Les avocats, parce que professionnels libres et indépendants, assistent, conseillent et défendent tous les justiciables en tous les lieux. Envisager l’accès au droit ou l’organisation judiciaire et processuelle sans les avocats n'est tout simplement pas imaginable.

La Conférence des Bâtonniers a également réagi par un communiqué du 3 juillet 2013 du Président Jean-Luc Forget Forget adresse à l’ensemble des Bâtonniers dans lequel il fustige les propositions de Conférence des premiers présidents et appelle à l’organisation des "Assises de la Justice" où chacun viendrait, certainement protester ou réagir, mais encore débattre et surtout proposer des solutions concrètes.

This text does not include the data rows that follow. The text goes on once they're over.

/-- No program can observe `ir`, the last outcome or the diagnostics (R18, R40): states that agree on everything else step
alike, and the words they fetch and the outcomes they end in are the same. -/
def Obligations.StepIgnoresOutputs : Prop :=
  ∀ s s' t : State, AgreeButOutputs s s' → step s = .next t →
    ∃ t', step s' = .next t' ∧ AgreeButOutputs t t' ∧ t.ir = t'.ir ∧ t.lastOutcome = t'.lastOutcome

/-- A store of any width that addresses the word of the next instruction is seen by the next fetch, with nothing in between: the
word fetched has the stored bytes at their places and the old bytes at the others (R50, which the spec marks as derived). Which
bytes a word-crossing store has there is the spec's own choice (R117, decision D7, log entry 11). -/
def Obligations.StoreIsSeenByNextFetch : Prop :=
  ∀ (s t : State) (i : Instr) (rs2 rs1 : RegIdx) (imm : BitVec 12) (n : Nat),
    (i = .sb rs2 rs1 imm ∧ n = 1) ∨ (i = .sh rs2 rs1 imm ∧ n = 2) ∨ (i = .sw rs2 rs1 imm ∧ n = 4) →
    step s = .next t → decode (fetchedWord s) = .instr i →
    (s.effAddr rs1 imm).toNat / 4 = (nextWord s).toNat / 4 → s.mem.Valid (nextWord s) →
    t.pc = nextWord s ∧
    ∀ k < 4, (fetchedWord t).toNat / 256 ^ k % 256 =
      if (s.effAddr rs1 imm).toNat ≤ (nextWord s).toNat + k ∧ (nextWord s).toNat + k < (s.effAddr rs1 imm).toNat + n
      then (s.readReg rs2).toNat / 256 ^ ((nextWord s).toNat + k - (s.effAddr rs1 imm).toNat) % 256
      else (s.mem.byte ((nextWord s).toNat + k)).toNat

/-- The reserved-sub-encoding policy (R77, U3): on a fetched word that is no reserved sub-encoding the two policies give
the same tick; on one that is, `fatal` ends Fatal and `nop` only advances `pc`. That the model's step uses `fatal` is the
spec's decision D8. -/
def Obligations.PoliciesDifferOnlyOnReservedWords : Prop :=
  (∀ s : State, decode (fetchedWord s) ≠ .reservedSubop → tickUnder .nop s = tickUnder .fatal s) ∧
  (∀ s : State, s.run = .running → decode (fetchedWord s) = .reservedSubop →
    ∃ t t', tickUnder .fatal s = .next t ∧ HaltsInPlace s t ∧
      tickUnder .nop s = .next t' ∧ SameRegs s t' ∧ SameMemory s t' ∧ t'.pc = nextWord s ∧ t'.run = .running) ∧
  ∀ s : State, step s = tickUnder .fatal s

/-! ## Invariants -/

/-- Every step keeps `x0` at 0 (R12) and the memory in canonical form, with no byte listed beyond `MEM_SIZE` (R31). -/
def Obligations.StepKeepsInv : Prop := ∀ s t : State, s.Inv → step s = .next t → t.Inv

/-- After every step the record of the outcome agrees with the state: halted on the breakpoint word after Break, halted
with the word's opcode and `pc` after Fatal, running after `ok` (R95, R190, R192, R193). -/
def Obligations.StepEstablishesOutcomeAgrees : Prop := ∀ s t : State, step s = .next t → t.OutcomeAgrees

/-- From an even `pc` every step leaves an even `pc`: only an odd reset address gives an odd one (R17, R142). -/
def Obligations.StepKeepsPcEven : Prop := ∀ s t : State, s.PcEven → step s = .next t → t.PcEven

/-- Every move of the host keeps the machine's invariant, and only a tick and a reset change a register, `pc` or the run
state (R214). -/
def Obligations.HostMovesKeepInv : Prop :=
  ∀ (m : HostMove) (s t : State) (a : HostAnswer), hostMove m s = .next (a, t) →
    (s.Inv → t.Inv) ∧
    (m ≠ .tick → (∀ entryPc irAfter, m ≠ .reset entryPc irAfter) →
      SameRegs s t ∧ t.pc = s.pc ∧ t.ir = s.ir ∧ t.run = s.run)

/-! ## Runs (R218) -/

/-- A run that ends normally ends halted on the breakpoint word, with `pc` at that word's address (R218). The run is one of ticks
alone, with no move of the host between them (log entry 18). Which word is the breakpoint is the spec's own choice (decision D9,
log entry 9). -/
def Obligations.NormalEndIsAtABreakpoint : Prop :=
  ∀ s t : State, EndsNormally s t →
    t.run = .halted ∧ t.ir = 0x00100073#32 ∧ t.mem.Valid t.pc ∧ t.mem.word t.pc.toNat = 0x00100073#32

Jean-Luc Forget se dit "étonné" car
 "ces soudaines propositions ne reflètent pas l’opinion exprimée par l'immense majorité des magistrats que nous rencontrons dans nos exercices quotidiens".
Selon lui, "
c'est bien l'intérêt du justiciable et lui seul qui commande la réaction des avocats qui sont force de  proposition. Les 56.000 avocats de France constituent les premiers points d'accès au droit et à la justice. Ce sont bien eux qui ont en charge d'accompagner chaque justiciable en utilisant les procédures et modes alternatifs de règlement des différents tels que la transaction, la médiation, la conciliation jusqu’à l'arbitrage. Dans ces contextes ce sont encore les avocats qui ont imaginé de nouveaux instruments, la procédure participative ou l'acte d'avocat. Mais saisir le juge ne peut être la dernière perspective offerte au justiciable, comme si elle n'était que la « dernière chance » : le recours au juge pour que celui-ci statue dans un délai raisonnable aux termes d'un procès équitable est une exigence au regard des droits de chacun dans une société démocratique. Les avocats, parce que professionnels libres et indépendants, assistent, conseillent et défendent tous les justiciables en tous les lieux. Envisager l’accès au droit ou l’organisation judiciaire et processuelle sans les avocats n'est tout simplement pas imaginable".